Cast Iron Skillet Sweet Rolls

05 Mar 2018

Normally during the holidays, I have been whipping up homemade Cruellers, but they are time consuming and these days I want to relax while I have time off from work aka just no. Thus began my quest for something just as good, but that took less time. I decided to go with sticky buns and while they required two rising times, they were simple enough and did not require my presence in the kitchen for hours.

They turned out good (according to hubs - Hen just made weird noises so I assume that is a positive?), but I was still not entirely satisfied - they still had a bit of hardness/dryness that cinnamon rolls sometimes get and I wanted fluffy, yeasty rolls. So off I went experimenting for something more ideal based on other experiences making sweet rolls/cinnamon rolls etc. and I think I found it - for us at least.

This recipe is technically for sweet rolls in the cast iron skillet, but has shorter rise times ( a 1.5 hour and 45 minutes) with a coconut, pecan filling and caramel topping (sweet bun esq) and the texture I desired (not dry, but a tiny crunch). The filling and topping can be whatever you dream up, but keep the cast iron if you want the same results, I haven't tested in other dishes.

Cast Iron Skillet Sweet Rolls

Recipe for Cast Iron Skillet Sweet Rolls

Cast Iron Skillet Sweet Rolls

Prep time: - Cook time: - Total time:
Yield: 9 rollsS



- 3.5 cups all-purpose flour
- 1 pkg (1/4 oz) active dry yeast
- 1/2 cup whole milk
- 1/2 cup greek yogurt (whole milk or 2%)
- 6 T unsalted butter, cubed
- 1/3 cup sugar
- 2 t salt
- 1 egg

Coconut Pecan Filling

- 1/2 cup chopped pecans
- 3/4 cup shredded coconut
- 2/3 cup brown sugar
- 2 t cinnamon
- 1 t cocoa powder
- 1/8 t salt
- 1/2 cup unsalted butter, room temperature


- 3/4 cup brown sugar, packed
- 3/4 cup heavy cream
- 1/2 cup butter
- 1/3 cup honey
- 1/4 t salt


Sweet Rolls

Preheat oven to 350F. In a stand-up mixer bowl, add flour and yeast. Mix with the paddle attachement.

Heat milk, yogurt, butter, sugar and salt in pot over medium heat on stove until it reaches 120F.

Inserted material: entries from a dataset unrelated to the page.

/-- A reconvergence entry's four words. -/
def Entry.bytes (e : Entry) : List Byte :=
  wordsBytes [e.tmask.toNat, e.nmask.toNat, e.fmt.toNat + e.rrb % 64 * 2 ^ 32 + e.token % 2 ^ 19 * 2 ^ 38 + (if e.hnd then 2 ^ 57 else 0),
    e.arrived.toNat]

/-- A reconvergence entry as memory holds it. -/
def State.readEntry (s : State) (a : Nat) (e : Entry) : Entry :=
  let w := s.num (a + 16) 8
  { e with tmask := BitVec.ofNat 64 (s.num a 8), nmask := BitVec.ofNat 64 (s.num (a + 8) 8), fmt := BitVec.ofNat 32 w, rrb := w / 2 ^ 32 % 64,
           token := w / 2 ^ 38 % 2 ^ 19, hnd := Nat.testBit w 57, arrived := BitVec.ofNat 64 (s.num (a + 24) 8) }

/-- The entries of a stack that the 16 in hardware leave in memory: the oldest (R74). -/
def spilled (l : List Entry) : List Entry := l.take (l.length - 16)

/-- What a change of a warp's stack moves between hardware and the team context area (R74): entries that now lie in memory are written there where they
changed, and those filled back are read. -/
def State.syncStack (s : State) (core slot : Nat) (old : List Entry) : State :=
  let w := s.warp core slot
  let was := spilled old
  let now := spilled w.stack
  if was.isEmpty && now.isEmpty then s
  else match s.teamOf w with
    | none => s
    | some t =>
      let at_ := fun (i : Nat) => s.slotAt t.part t.cslot + 0x51000 + 0xA000 * w.widx + 0x8D00 + 32 * i
      let fill := fun (e : Entry) => if now.any (fun x => x.id == e.id) then e
        else match was.findIdx? (fun x => x.id == e.id) with | some i => s.readEntry (at_ i) e | none => e
      let s := s.modWarp core slot (fun w => { w with stack := w.stack.map fill })
      now.zipIdx.foldl (fun s q => if was[q.2]? = some q.1 then s else s.setBytes (at_ q.2) q.1.bytes) s

/-! ### Splitting (R70, R74) -/

/-- Spilling or filling an entry withholds issue from the warp for 12 vc. -/
def Warp.withhold (w : Warp) (vc : Nat) (when_ : Bool) : Warp := if when_ then { w with holdUntil := max w.holdUntil (vc + 13) } else w

/-- The token of a split (R74). -/
def splitToken (pc : Word) : Nat := pc.toNat / 64 % 2 ^ 19

/-- Results on their way to a path are on their way to its copy too. -/
def Warp.copyLandings (w : Warp) (old new : Nat) : Warp :=
  { w with land := w.land.flatMap (fun e => match e.w with
      | .fmt p v => if p = old then [e, { e with w := .fmt new v }] else [e]
      | .rrb p n => if p = old then [e, { e with w := .rrb new n }] else [e]
      | _ => [e]) }

/-- The issuing path as its issue leaves it, for what splits or fuses it at once. -/
def Ctx.issuer (c : Ctx) : Path :=
  { c.p.marked c.vc with skid := if c.w.skidUntil.isSome then c.p.skid + 1 else c.p.skid }

/-- Split a path: the entry pushed, the not-taken side going on under the path's number at the next word, the taken side
as a new path at the target. An empty side creates no path. -/
def Warp.split (w : Warp) (p : Path) (taken : Mask) (target : Word) (vc : Nat) : Warp :=
  let n := p.mask &&& ~~~taken
  let e : Entry := { id := w.nextEntry, tmask := taken, nmask := n, fmt := p.fmt, rrb := p.rrb, token := splitToken p.pc, parent := p.entry, hnd := p.handler }
  let w := w.withhold vc (decide (16 ≤ w.stack.length))
  let w := { w with stack := w.stack ++ [e], nextEntry := w.nextEntry + 1 }
  let goes : Path := { p.redirect target vc with mask := taken, entry := some e.id, skid := 0 }
  let stays : Path := { p with mask := n, entry := some e.id, pc := p.pc + 8 }
  if n = 0 then w.modPath p.id (fun _ => goes)
  else if taken = 0 then w.modPath p.id (fun _ => stays)
  else
    let w := (w.modPath p.id (fun _ => stays)).copyLandings p.id w.nextPath
    { w with paths := w.paths ++ [{ goes with id := w.nextPath, buf := [] }], nextPath := w.nextPath + 1 }

/-! ### Re-fusion (R75) -/

/-- Of two paths, the one with the lower lane. -/
def lowerPath (a b : Path) : Path := if lowestLane b.mask < lowestLane a.mask then b else a

/-- The later of two issues. -/
def laterIssue : Option Nat → Option Nat → Option Nat
  | some a, some b => some (max a b)
  | none, b => b
  | a, none => a

/-- The path that stands for `l` fused: their lanes, going on as the one with the lowest lane would; its previous
instruction is the latest issue among them (R33), and their skids count together (R331). -/
def fuseOf (id : Nat) : List Path → Option Path
  | [] => none
  | p :: l => some { l.foldl lowerPath p with
      id := id, mask := l.foldl (fun m q => m ||| q.mask) p.mask, lastIssue := l.foldl (fun t q => laterIssue t q.lastIssue) p.lastIssue,
      skid := l.foldl (fun n q => n + q.skid) p.skid }

/-- The paths that wait at the `rejoin` of an entry. -/
def Warp.atRejoin (w : Warp) (e : Entry) : List Path :=
  w.paths.filter (fun p => p.entry == some e.id && (match p.wait with | .rejoin _ => true | _ => false))

/-- The entry's lanes have all arrived or exited. -/
def Entry.covered (e : Entry) : Bool := decide ((e.tmask ||| e.nmask) &&& ~~~e.arrived = 0)

/-- Fuse at an entry that is covered: the entry is popped, and the fused path takes its FMT and RRB and goes on after
the `rejoin`. -/
def Warp.fuseEntry (w : Warp) (e : Entry) (vc : Nat) : Warp :=
  let l := w.atRejoin e
  let w := w.withhold vc (decide (16 < w.stack.length))
  let w := { w with stack := w.stack.filter (fun x => x.id != e.id),
                    paths := w.paths.filter (fun p => !l.any (fun q => q.id == p.id)) }
  match fuseOf w.nextPath l with
  | none => w
  | some p =>
    { w with paths := w.paths ++ [{ p with fmt := e.fmt, rrb := e.rrb, entry := e.parent, pc := p.pc + 8, wait := .none }],
             nextPath := w.nextPath + 1 }

/-- The entries below a handler's own splits: those that the interrupted paths keep, and its base entry (R333). -/
def Warp.below (w : Warp) : Nat := match w.handler with | some h => h.depth + 1 | none => 0

/-- The oldest entry that a whole warp's fusion meets: inside a handler its base entry, which stays (R333). -/
def Warp.oldest (w : Warp) : Option Entry := match w.handler with | some h => w.stack[h.depth]? | none => w.stack.head?

/-- Fuse at every entry that is covered, the newest first; inside a handler at the entries of its own region. -/
def Warp.fuseEntries (w : Warp) (vc : Nat) : Warp :=
  (w.stack.drop w.below).reverse.foldl (fun w e =>
    match w.stack.find? (fun x => x.id == e.id) with
    | some x => if x.covered then w.fuseEntry x vc else w
    | none => w) w

/-- The paths that take part in re-fusion: the handler's while one runs, else every path. -/
def Warp.active (w : Warp) : List Path := if w.handler.isSome then w.paths.filter (fun p => p.handler) else w.paths

/-- The point at which every path waits. -/
def Warp.atPoint (w : Warp) : Option Nat :=
  match w.active with
  | [] => none
  | p :: l => match p.wait with
    | .point b => if l.all (fun q => q.wait == .point b) then some b else none
    | _ => none

/-- Fuse the whole warp at a point: every entry is popped, and FMT and RRB are those of the oldest. The fused path
still waits; a path alone that meets no entry keeps its number, and with it what has yet to land on it. Inside a handler the entries of its own splits are popped, and the base entry gives it its start values (R333). -/
def Warp.fusePoint (w : Warp) : Warp :=
  let act := w.active
  let rest := w.paths.filter (fun p => !act.any (fun q => q.id == p.id))
  match fuseOf w.nextPath act with
  | none => w
  | some p =>
    let p := match w.oldest with
      | none => p
      | some e => { p with fmt := e.fmt, rrb := e.rrb, entry := e.parent }
    match w.oldest, act with
    | none, [_] => { w with stack := w.stack.take w.below, paths := w.paths.map (fun q => if act.any (fun a => a.id == q.id) then { p with id := q.id } else q) }
    | _, _ => { w with stack := w.stack.take w.below, paths := rest ++ [p], nextPath := w.nextPath + 1 }

/-- A re-fusion is tried in the next vc: of the handler's paths where one runs. -/
def Warp.setSettles (w : Warp) (b : Bool) : Warp :=
  match w.handler with
  | some h => { w with handler := some { h with settles := b } }
  | none => { w with settles := b }
def Warp.settling (w : Warp) : Bool := match w.handler with | some h => h.settles | none => w.settles

/-- A wait at a point ends: the fused path goes on at the next word. -/
def Warp.resumePoint (w : Warp) : Warp :=
  { w with paths := w.paths.map (fun p => match p.wait with | .point _ => { p with wait := .none, pc := p.pc + 8 } | _ => p) }

/-- `phase` once its warp has fused (R264): the guard fails in every lane, or a flag is named, or the path waits. A flag that
has no room meanwhile stalls it: it is tried again in the next vc (R97). -/
def State.phaseFused (s : State) (core slot b : Nat) : State :=
  let w := s.warp core slot
  let sig := b / 2 ^ 8 % 16
  let on := w.active.any (fun p =>
    let q := w.pr (physP p.rrb (b % 16))
    decide ((if Nat.testBit b 4 then ~~~q else q) &&& p.mask ≠ 0))
  let w' := w.resumePoint
  if !on then s.setWarp core slot w'
  else
    let (op, s) := s.newId core
    if sig ≠ 15 ∧ 63 ≤ w.fr sig then s.setWarp core slot (w.setSettles true)
    else if sig = 15 then
      (s.setWarp core slot { w' with paths := w'.paths.map (fun p =>
        if w.active.any (fun q => q.id == p.id) then { p with wait := .op op .phase } else p) }).modCore core
        (fun k => k.request (.phase slot w.handle w.team 15 op))
    else
      (s.setWarp core slot (w'.fw sig (w'.fr sig + 1))).modCore core
        (fun k => k.request (.phase slot w.handle w.team sig op))

/-- What a warp's fusion at a point sets in motion: an arrival at the team barrier or at a group, or `phase`. -/
def State.afterFuse (s : State) (core slot b : Nat) : State :=
  let w := s.warp core slot
  let op := bodyOp b
  if op = 0x95 then s.phaseFused core slot b
  else if op = 0xD0 then
    s.modTeam w.handle w.team (fun t => { t with barMask := t.barMask ||| 2 ^ w.widx })
  else
    let g := if op = 0xD2 then (w.xr (b / 2 ^ 16 % 128)).toNat else b / 32 % 2 ^ 19
    let v := w.xr (b / 2 ^ 24 % 128)
    let s := s.modWarp core slot (fun w => { w with grp := some g })
    let s := if op = 0xD2 then s.modTeam w.handle w.team (fun t =>
        { t with gredVals := some (match t.gredVals with | some x => gredOp (b / 32 % 8) x v | none => v) }) else s
    s.groupArrive w.handle w.team

/-- Re-fuse what can be re-fused after a path has arrived at a point or lanes have exited. -/
def State.settle (s : State) (core slot : Nat) : State :=
  let old := (s.warp core slot).stack
  let w := (s.warp core slot).fuseEntries (s.core core).vc
  let s := s.setWarp core slot w
  match w.atPoint with
  | some b => (s.setWarp core slot w.fusePoint).afterFuse core slot b
  | none => s.syncStack core slot old

/-- Every path waits at a point or a `rejoin`, and nothing can fuse (R75), nor will in the next vc. -/
def Warp.mismatched (w : Warp) : Bool :=
  let l := w.active
  w.live && (!w.stopped || w.handler.isSome) && !l.isEmpty && l.all (fun p => match p.wait with | .point _ | .rejoin _ => true | _ => false) &&
    w.atPoint.isNone && !w.settling

/-! ### The end of a warp -/

/-- A token of a warp that ends becomes FREE, and goes to the longest waiting warp (R202, R205). -/
def State.freeTokens (s : State) (core half widx : Nat) : State :=
  s.modPair (core / 2) (fun p => { p with
    tokens := (List.range 8).foldl (fun m n => if sget .free m n = .held half widx then sput .free m n .free else m) p.tokens,
    waiters := p.waiters.filter (fun q => !(q.2.1 == half && q.2.2.1 == widx)) })

/-- A warp whose lanes have all exited ends (R76): its team notes it, its tokens become free, its barrier arrivals and
its group's may now be complete. -/
def State.endWarp (s : State) (core slot : Nat) : State :=
  let w := s.warp core slot
  let s := s.setWarp core slot { w with live := false, paths := [], stack := [], land := [] }
  match s.teamOf w with
  | none => s
  | some t =>
    let s := match t.half with | some h => s.freeTokens core h w.widx | none => s
    let s := s.modTeam w.handle w.team (fun t => { t with ended := w.widx :: t.ended.filter (fun n => n != w.widx) })
    s.groupArrive w.handle w.team

/-- The re-fusions that an exit of the vc before completes are made (R75). -/
def State.settleDue (s : State) (core : Nat) : State :=
  (s.core core).slots.foldl (fun s sl =>
    if (s.warp core sl).settling then (s.modWarp core sl (fun w => w.setSettles false)).settle core sl else s) s

/-- Lanes of a path exit (R75, R76): they are added to ARRIVED of every entry that holds them. What that completes is fused
in the next vc. -/
def State.exitLanes (s : State) (core slot path : Nat) (m : Mask) : State :=
  let w := s.warp core slot
  let old := w.stack
  let w := { w with
    stack := w.stack.map (fun e => { e with arrived := e.arrived ||| (m &&& (e.tmask ||| e.nmask)) }),
    paths := (w.paths.map (fun p => if p.id = path then { p with mask := p.mask &&& ~~~m } else p)).filter (fun p => p.mask != 0) }
  let s := s.setWarp core slot w
  if w.paths.isEmpty then s.endWarp core slot else (s.setWarp core slot (w.setSettles true)).syncStack core slot old

end Sys2Proof.Machine
end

Turn mixer on low and beat in milk mixture slowly, then add egg. Beat until dough forms, then switch from paddle to dough hook.

Beat dough for 5 minutes until dough is elastic in texture and pulls away from sides.

Spray a large glass bowl with cooking spray and place ball of dough, cover, place somewhere warm and let rise until it doubles (about 1.5 hours)

My oven has a proof option at 100F so I use this for rising, if you have this option try it.

Once dough has risen, punch down and roll out to a 14 x 10 inch rectangle.

Spray a cast iron skillet with cooking spray.

For the filling, take the 1/2 cup of butter and spread over rolled out dough.

Mix together brown sugar, coconut, pecans, cinnamon, cocoa and salt in a small bowl, then sprinkle over buttered dough.

Roll up dough into log (14 inches will be the length) and then cut into about 1.5 inch pieces - should end up with about 9.

I use a very sharp knife and then reshape the rolls into circles as I place them into the skillet, but some people like to use plain floss or string - they don't get as squashed this way.

After all rolls have been placed neatly into skillet cover and let rise again until double in size (about 45 minutes) - they should all be touching each other after.

Bake rolls at 350F for about 30 minutes or until done.

Prepare caramel topping while rolls bake.


In a medium pot over medium-high heat, melt butter, then stir in sugar, cream, honey and salt.

Bring mixture to a boil, then reduce and let simmer until thick and glossy.

When sweet rolls are done, pour caramel immediately over the rolls and let them sit for about 15-20 minutes, then serve. Enjoy!